For the other fractions, the physical limitation of using MALS detectors limits the ability to analyze the other four lignin fractions with the Rg of less than 10 nm. With knowledge of the molar mass and chemical structure, the conformation is also related to the intrinsic viscosity of lignin that can be described based on GPC combined with intrinsic viscosity detector (IV) and concentration detectors (dRI).55 After the one-pot process and fractional precipitation, the peaks with a high signal/noise level revealed more accurate intrinsic viscosity. The slope of MHS plot α value had a different range for the polymers signifying different conformation within solution (Fig. S7). The lower the α value indicated a dense structure in the solution, which may arise from significant branching. The F1 and F2 lignin (large MW fractions) had α-values 0.35 and 0.31, indicating that these fractions are closer to a branched structure and not a random linear coil (Fig. 6a). The α-values of F1 were slightly higher than the results obtained by Glasser and co-workers,84 as we removed the bias impacts from low molar mass lignin. Other unique samples such single walled carbon nanotubes (SWNT) and graphene oxide have been analyzed for their MHS α-value. For analysis of single walled carbon nanotubes, an α-value ranged from a flexible rod (1.14) to a branched structure (0.37) down to almost a dense sphere of carbonaceous product was revealed (0.15) dependent upon the dispersion method. The branched structure (0.37) was related to the free radical grafting reaction bundling SWNTs or potentially strong entanglement.81 For graphene oxide MHS α parameter of 0.33 was reported related to a self-avoiding sheet with a moderate bending rigidity.85 In the current study, F3, F4, and F5 (lower MW fractions) had an α value approaching 0 and are essentially dense non-draining “particles” in solution without excluded volume (Fig. 6a). These significant differences in their conformation further highlight the importance of fractionation as the lignin derivatives would behave very differently in material applications.

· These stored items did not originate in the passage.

-- ==== Sys2Proof/WellFormed.lean ====
section
/-! DEFINITION. Which words are instructions: the checks of order 1 of R83 that one word alone decides
(reserved operand and destination codes, R63 and R64; pair registers, R65; sub-functions that no row of the
opcode map lists, R81). What depends on the packet (`lit`, R72; `bralw` without `lit`) or on the warp's role is
checked when the packet issues. An event has no encoding and is always well formed. -/

namespace Sys2Proof

/-- A source code of R63 that names an operand: 0x73-0x77 and 0x7C-0x7F are reserved. -/
def srcOk (c : BitVec 8) : Bool :=
  !(decide (0x73 ≤ c.toNat) && decide (c.toNat ≤ 0x77)) && !(decide (0x7C ≤ c.toNat) && decide (c.toNat ≤ 0x7F))

/-- A source code in a 64-bit position (R65): no odd v or o code, no latch. -/
def srcOk64 (c : BitVec 8) : Bool :=
  srcOk c && !(decide (c.toNat < 0x70) && c.getLsbD 0) && !(decide (0x70 ≤ c.toNat) && decide (c.toNat ≤ 0x72))

/-- A 7-bit code that names a v or o register (R64, R246). -/
def accOk (d : BitVec 7) : Bool := decide (d.toNat < 0x70)

/-- A destination with its write bit (R64): a register when written, zero when not. -/
def dstOk (w : BitVec 1) (d : BitVec 7) : Bool := if w = 1 then accOk d else d == 0

/-- The number of data registers of a size code (R246). -/
def sizeRegs (size : BitVec 3) : Nat := match size.toNat with | 3 => 2 | 4 => 4 | _ => 1

/-- A data code with its size (R246): the size is 0 to 4 and the code is a multiple of the group. -/
def dataOk (data : BitVec 7) (size : BitVec 3) : Bool :=
  decide (size.toNat < 5) && accOk data && decide (data.toNat % sizeRegs size = 0)

/-- The mask register of `vstm` stands in the file of the data registers (R246, R250). -/
def maskOk (data : BitVec 7) (size : BitVec 3) : Bool :=
  decide (data.toNat + sizeRegs size < (if data.toNat < 0x60 then 0x60 else 0x70))

/-- A barrier code (R266): a root code has bit 4 clear. -/
def barOk (bar : BitVec 6) : Bool := !(bar.getLsbD 5 && bar.getLsbD 4)

/-- A field that names an even register of a pair (R321). -/
def pairOk (k : BitVec 6) : Bool := !k.getLsbD 0

/-- The special registers of R218 and R362 that some role holds. -/
def specialReadable (idx : BitVec 12) : Bool :=
  decide (idx.toNat ≤ 0x008) || (decide (0x010 ≤ idx.toNat) && decide (idx.toNat ≤ 0x015)) ||
  (decide (0x020 ≤ idx.toNat) && decide (idx.toNat ≤ 0x028))

/-- The special registers that are writable at some level (R218, R362). -/
def specialWritable (idx : BitVec 12) : Bool :=
  (decide (0x008 ≤ idx.toNat) && specialReadable idx) && !(decide (0x014 ≤ idx.toNat) && decide (idx.toNat ≤ 0x015))

/-- The system registers of R368. -/
def systemReadable (idx : BitVec 12) : Bool :=
  decide (idx.toNat ≤ 0x0BF) || (decide (0x100 ≤ idx.toNat) && decide (idx.toNat ≤ 0x11F)) ||
  (decide (0x200 ≤ idx.toNat) && decide (idx.toNat ≤ 0x204)) || idx.toNat == 0x208 || idx.toNat == 0x209

/-- The system registers that `sysw` may write (R368). -/
def systemWritable (idx : BitVec 12) : Bool := idx.toNat == 0x202 || idx.toNat == 0x203 || idx.toNat == 0x209

/-- The instruction is well formed. -/
def wf : Instr → Bool
  | .nop => true
  | .bra _ => true
  | .brc _ _ => true
  | .brcF _ _ => true
  | .brp _ _ => true
  | .call _ => true
  | .callC _ _ => true
  | .callF _ _ => true
  | .brx _ => true
  | .ret _ => true
  | .mark _ => true
  | .join => true
  | .exit => true
  | .yield => true
  | .waitc _ fn => decide (fn.toNat < 5)
  | .lit _ => true
  | .rep _ _ _ _ _ _ => true
  | .trap _ => true
  | .uadd _ _ _ => true
  | .usub _ _ _ => true
  | .umul _ _ _ => true
  | .umulh _ _ _ => true
  | .uand _ _ _ => true
  | .uor _ _ _ => true
  | .uxor _ _ _ => true
  | .ushl _ _ _ => true
  | .ushr _ _ _ => true
  | .usar _ _ _ => true
  | .umin _ _ _ => true
  | .umax _ _ _ => true
  | .umov _ _ => true
  | .ubfe _ _ _ => true
  | .uclz _ _ => true
  | .ucnt _ _ => true
  | .umad _ _ _ => true
  | .ucmp _ _ _ fn => decide (fn.toNat < 10)
  | .usel _ _ _ _ => true
  | .uli _ _ => true
  | .uld _ _ _ => true
  | .ust _ _ _ => true
  | .usr _ idx => specialReadable idx
  | .uws _ idx => specialWritable idx
  | .vadd w d a b => dstOk w d && srcOk a && srcOk b
  | .vsub w d a b => dstOk w d && srcOk a && srcOk b
  | .vmul w d a b => dstOk w d && srcOk a && srcOk b
  | .vmulh w d a b => dstOk w d && srcOk a && srcOk b
  | .vmad _ d a b => accOk d && srcOk a && srcOk b
  | .vadds w d a b => dstOk w d && srcOk a && srcOk b
  | .vsubs w d a b => dstOk w d && srcOk a && srcOk b
  | .vand w d a b => dstOk w d && srcOk a && srcOk b
  | .vor w d a b => dstOk w d && srcOk a && srcOk b
  | .vxor w d a b => dstOk w d && srcOk a && srcOk b
  | .vshl w d a b => dstOk w d && srcOk a && srcOk b
  | .vshr w d a b => dstOk w d && srcOk a && srcOk b
  | .vsar w d a b => dstOk w d && srcOk a && srcOk b
  | .vfsh _ d a b => accOk d && srcOk a && srcOk b
  | .vmin w d a b => dstOk w d && srcOk a && srcOk b
  | .vmax w d a b => dstOk w d && srcOk a && srcOk b
  | .vminu w d a b => dstOk w d && srcOk a && srcOk b
  | .vmaxu w d a b => dstOk w d && srcOk a && srcOk b
  | .vbfe w d a b => dstOk w d && srcOk a && srcOk b
  | .vbfi _ d a b => accOk d && srcOk a && srcOk b
  | .vcmp cond _ a b => decide (cond.toNat < 10) && srcOk a && srcOk b
  | .vsel _ d a b => accOk d && srcOk a && srcOk b
  | .vabs w d a => dstOk w d && srcOk a
  | .vclz w d a => dstOk w d && srcOk a
  | .vcnt w d a => dstOk w d && srcOk a
  | .vbrev w d a => dstOk w d && srcOk a
  | .vmov w d a => dstOk w d && srcOk a
  | .vpm w d _ => dstOk w d
  | .vmp _ a => srcOk a
  | .vfadd w d a b => dstOk w d && srcOk a && srcOk b
  | .vfsub w d a b => dstOk w d && srcOk a && srcOk b
  | .vfmul w d a b => dstOk w d && srcOk a && srcOk b
  | .vfma _ d a b => accOk d && srcOk a && srcOk b
  | .vfma2 _ d a b => accOk d && d.getLsbD 0 == false && srcOk64 a && srcOk64 b
  | .vhfma2 _ d a b => accOk d && srcOk a && srcOk b
  | .vfmin w d a b => dstOk w d && srcOk a && srcOk b
  | .vfmax w d a b => dstOk w d && srcOk a && srcOk b
  | .vfcmp cond _ a b => decide (cond.toNat < 8) && srcOk a && srcOk b
  | .vfcvt w d a rnd conv => dstOk w d && srcOk a && decide (rnd.toNat < 5) && decide (conv.toNat < 0x17)
  | .vfrcp w d a => dstOk w d && srcOk a
  | .vfrsq w d a => dstOk w d && srcOk a
  | .vfsqrt w d a => dstOk w d && srcOk a
  | .vfexp2 w d a => dstOk w d && srcOk a
  | .vflog2 w d a => dstOk w d && srcOk a
  | .vfsin w d a => dstOk w d && srcOk a
  | .vfcos w d a => dstOk w d && srcOk a
  | .vcbld a => srcOk a
  | .vcbx w d a b => dstOk w d && srcOk a && srcOk b
  | .vcbq _ d a b => accOk d && srcOk a && srcOk b
  | .vshflIdx w d a b => dstOk w d && srcOk a && srcOk b
  | .vshflUp w d a b => dstOk w d && srcOk a && srcOk b
  | .vshflDown w d a b => dstOk w d && srcOk a && srcOk b
  | .vshflXor w d a b => dstOk w d && srcOk a && srcOk b
  | .vvoteAny w d _ => dstOk w d
  | .vvoteAll w d _ => dstOk w d
  | .vvoteBallot w d _ => dstOk w d
  | .vred w d a op => dstOk w d && srcOk a && decide (op.toNat < 11)
  | .vscan w d a op => dstOk w d && srcOk a && decide (op.toNat < 11)
  | .vbcast w d a b => dstOk w d && srcOk a && srcOk b
  | .vmatch w d a => dstOk w d && srcOk a
  | .vld _ data off _ size => dataOk data size && srcOk off
  | .vst _ data off _ size => dataOk data size && srcOk off
  | .vstm _ data off _ size => dataOk data size && maskOk data size && srcOk off
  | .vatom _ data off _ _ => accOk data && srcOk off
  | .vcas _ data off _ wide => accOk data && decide (data.toNat % (if wide = 1 then 4 else 2) = 0) && srcOk off
  | .sld _ data off _ size => dataOk data size && srcOk off
  | .sst _ data off _ size => dataOk data size && srcOk off
  | .satom _ data off _ _ => accOk data && srcOk off
  | .trd data off _ size => dataOk data size && srcOk off
  | .twr data off _ size => dataOk data size && srcOk off
  | .vprf off _ lvl => srcOk off && decide (lvl.toNat < 3)
  | .fence kind scope => decide (kind.toNat < 4) && decide (scope.toNat < 5)
  | .bari _ bar => barOk bar
  | .barv _ bar => barOk bar
  | .bard bar => barOk bar
  | .barw _ bar => barOk bar
  | .bart _ bar => barOk bar
  | .qpush _ _ => true
  | .qpop _ _ => true
  | .qpeek _ _ _ => true
  | .qrel _ => true
  | .spawn _ m => decide (m.toNat < 6)
  | .spawnDc _ m _ => decide (m.toNat < 6)
  | .fget data off _ => accOk data && decide (data.toNat % 2 = 0) && srcOk off
  | .fput data off _ => accOk data && decide (data.toNat % 2 = 0) && srcOk off
  | .dcnew _ _ => true
  | .dcdec _ => true
  | .launch _ => true
  | .evset _ _ => true
  | .evclr _ _ => true
  | .evwait _ _ => true
  | .seqadd _ _ => true
  | .seqwait _ _ => true
  | .tcopy _ _ _ => true
  | .tgath _ _ _ => true
  | .tscat _ _ _ => true
  | .tred _ _ _ => true
  | .tfill _ _ _ => true
  | .nmc _ _ _ => true
  | .rld _ _ _ => true
  | .rst _ _ _ => true
  | .ratom _ _ kc op => decide (op.toNat < 8) && !(op == 7 && kc.getLsbD 0)
  | .cstep _ _ _ => true
  | .cfence mask => mask != 0
  | .alw _ _ => true
  | .bralw _ _ => true
  | .cwait _ _ => true
  | .mloop ka kb _ _ => pairOk ka && pairOk kb
  | .mstep _ _ _ _ => true
  | .mfmt _ _ => true
  | .madr _ => true
  | .mcfg _ _ => true
  | .mbatch _ => true
  | .mwait _ => true
  | .mest _ => true
  | .mzero _ => true
  | .mtld _ _ _ => true
  | .mtst _ _ _ => true
  | .mfft ka _ => pairOk ka
  | .mtwid _ _ => true
  | .retx => true
  | .park => true
  | .idle => true
  | .sev => true
  | .chalt => true
  | .sysr _ idx => systemReadable idx
  | .sysw _ idx => systemWritable idx
  | .tlbinv _ _ => true
  | .wpset _ _ => true
  | .tsave _ => true
  | .trest _ => true
  | .channelSlotRead _ => true
  | .packDispatch _ _ _ => true
  | .priorityAging => true
  | .kennelTimerExpiry _ _ => true
  | .packRetire _ => true
  | .packPark _ => true
  | .packResume _ _ _ => true
  | .allowanceReturn _ _ => true
  | .sliceEnd _ => true
  | .timeout _ => true
  | .laneLoadReply _ _ _ _ => true
  | .laneStorePerformed _ _ _ _ => true
  | .wcbDrain _ _ _ => true
  | .remoteReply _ _ _ _ => true
  | .copySegment _ _ _ => true
  | .engineFaultRetry _ _ => true
  | .engineFaultAbort _ _ => true
  | .engineLeashPush _ _ => true
  | .engineBarrierDelivery _ _ => true
  | .matrixStep _ => true
  | .adapterFillArrival _ _ _ _ => true
  | .creditRefill => true
  | .nmx _ _ _ _ => true
  | .ncas _ _ _ => true
  | .nenq _ _ _ => true
  | .nchase _ _ _ => true
  | .nfill _ _ _ _ => true
  | .cstepPeerOffer _ _ _ _ _ _ _ => true
  | .cstepDataArrival _ _ _ _ => true
  | .cstepAbandonNotice _ _ _ => true
  | .peerRequest _ _ _ _ _ _ _ => true
  | .retryReissue _ => true
  | .requestReissue _ _ => true
  | .portUp _ => true
  | .portDown _ _ => true
  | .peerCapabilities _ _ _ _ _ _ => true
  | .dieLinkLost => true
  | .registerUe _ _ => true
  | .tlbinvAck _ => true
  | .haltMessageArrival _ _ => true
  | .unitStop _ _ => true
  | .haltSettle _ => true
  | .ctxcreate _ _ => true
  | .ctxdestroy _ => true
  | .ctxclear _ => true
  | .hostevSet _ _ _ => true
  | .hostevClear _ _ _ => true
  | .dma _ => true
  | .dmaComplete _ => true
  | .freeze => true
  | .attest _ _ => true
  | .chwrWrite _ _ => true
  | .chstatWrite _ _ => true
  | .chctlWrite _ _ => true
  | .chbaseWrite _ _ => true
  | .evrrdWrite _ => true
  | .certdataRead => true
  | .scandataRead => true
  | .rasCounterWrite _ _ => true
  | .peerEntryWrite _ _ => true
  | .mgmtRegisterWrite _ _ => true
  | .powerLoop _ _ _ _ _ _ => true
  | .powerOverdraw => true
  | .reset _ => true
  | .unassignedEncoding _ => true
  | .dlReplay _ => true

end Sys2Proof
end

image file: d1gc01033f-f6.tif
Fig. 6 The slope of Mark–Houwink–Sakurada (MHS) plot of lignin (a) and the hydrodynamic radius (b) for both fractionated lignin and standard PSS samples with different molar mass.

Since the intrinsic viscosity and absolute molar mass could be measured accurately, the Einstein–Simha relation was applied to analyze the hydrodynamic volume of each fraction. The hydrodynamic radius Rh(V) was calculated based on the assumption that lignin particles in the solvent are close to Einstein spheres (which for lower MW fractions may be accurate from the MHS parameter).55 With an increasing molar mass, each fraction's hydrodynamic radius increased from 1 nm to 10.2 nm (Fig. 6b). Zhao et al. obtained similar results, using the small-angle neutron scattering to analyze lignin aggregates in DMSO.63,64 Hence, the lignin molecules under theta solvent condition (the lignin aggregates were neglected here) are less than 10 nm (quantum dot size). As a comparison, the Rh(V) of PSS standard with a different molar mass was also calculated.(Table S2) When the molar mass of esterified lignin and PSS were close, the Rh of PSS was much higher than related lignin samples. This difference was more evident for the large molar mass lignin when compare to the Rh of PSS (35 nm); the value was more than three-fold of the Rh(V) of F1 (10.2 nm) (Fig. 6b). As mentioned above, this significant difference leads to low accuracy of conventional calibration methods (dRI) and universal calibration methods (IV) to analyze the relative molar mass of lignin using non-fractionated samples.

Thermal properties of esterified lignin

Like other polymers, the Tg of lignin was noted to be affected by their chemical structure (e.g., backbone side groups, interaction), molar mass, and composition.16,78 By esterification, we can replace the intermolecular hydrogen bond with weaker dipole–dipole interactions derived from side propionate ethyl chains. Consequently, the different lignin fractions have a lower Tg with a range from 11 °C to 85 °C than unmodified lignin (160 °C) and hydroxyethyl lignin.35 The Tg of different lignin fractions increased as a function of molar mass, in line with other types of polymers (Fig. 7 and Fig. S8). The decreased molar mass leads to higher proportion of propionate ethyl chains ends with a correlation that the concentration of chain ends ∝ 1/Mn.86 These chain ends (e.g., ester and oxygenated ethyl) can be viewed as colligative properties resulting in a significant impact on the density and thermal properties of lignin (Fig. 5f). For lignin fractions, a relation of Tg = 80.1–1.36 × 105/Mn was obtained to describe their correlation and imply an independent Tg from the molar mass when the number exceeds 1.36 × 105 Da (Fig. 7). Within this system, we can better control the thermal properties through selection of the molar mass of lignin.
image file: d1gc01033f-f7.tif
Fig. 7 The glass transition temperature (Tg) of the different esterified lignin fractions and their correlation with the molar mass (Mn).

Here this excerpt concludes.